Thursday, May 4, 2017

ACA Update - Phase 1 of 3 Toward Change




Today (May 4, 2017), the U.S. House of Representatives passed an amended version of the "American Health Care Act" or AHCA, on a 217-213 vote tally.  In and of itself, this vote DOES NOT ALTER THE HEALTHCARE/HEALTH INSURANCE LANDSCAPE!  There are a number of phases (at least 3, but likely several more procedural steps) that must be completed in order for the Affordable Care Act (ACA) to be partially repealed.  And to be clear, the AHCA would represent a partial, piecemeal repeal of the ACA, and would in fact, retain much of the ACA.  So here's where we are and what we know, as of today...

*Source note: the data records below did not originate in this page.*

-- ==== Sys2Proof/Syntax.lean ====
section
/-!
DEFINITION. The commands that the package takes from outside and the events of its own engines: one
constructor per row of the table of operations and events (95_what_each_step_holds.md), with the
operands that choose where and with what input the step happens.
-/
namespace Sys2Proof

First and foremost, the AHCA is most definitely NOT a full repeal and replacement of the ACA.  If it (or a replacement/amended version) passes in the Senate, and is signed by the President, it would make fundamental changes to the ACA, but also retain a fair amount of the insurance and healthcare delivery reforms that have been implemented over the last seven years.  Here are the highlights of what the House passed today, and what the AHCA seeks to accomplish.  Note: items in red are amendments to the original version of the AHCA that never made it to a floor vote:
  •   Eliminates the EMPLOYER and INDIVIDUAL coverage mandates.
  •   Ends Medicaid expansion funding. 
  •   Changes Medicaid from an open-ended program to one that gives states fixed amounts of money per person.
  •   Replaces the ACA's cost sharing and premium cost subsidies based mostly on consumers' incomes, with tax credits that are age based.
  •   Repeals many of the ACA taxes including the medical device tax, the health insurance sector tax, and the increased Medicare payroll withholding amount affecting high wage earners. (Note: the controversial "Cadillac tax" remains in the AHCA, but is deferred to 2026.)
  •   Consumers who let their coverage lapse for more than 63 days in a year would be charged 30% surcharges to regain insurance. This would include people with pre-existing medical conditions.
  •   State waivers would allow insurers to alter ACA provisions such as essential health benefits, community rating, and benefit limitations, if approved.
  •    $8 billion allocated to States, over five years, to finance high-risk pools that cover those with pre-existing conditions.
  •   $130 billion allocated to States, over a decade, to help those that can't afford coverage.
The House of Representatives has chosen the strategy of what is known as "budget reconciliation" to accomplish the objective of a partial repeal of the ACA.  In short, this means the provisions (see above) included in the AHCA are limited only to items that are deemed to have a "direct impact on spending".  As such, the ACA's "market reforms" are not affected by the AHCA.  Using this tactic, the AHCA only requires a simple majority vote from the Senate to make it to the President's desk for signature.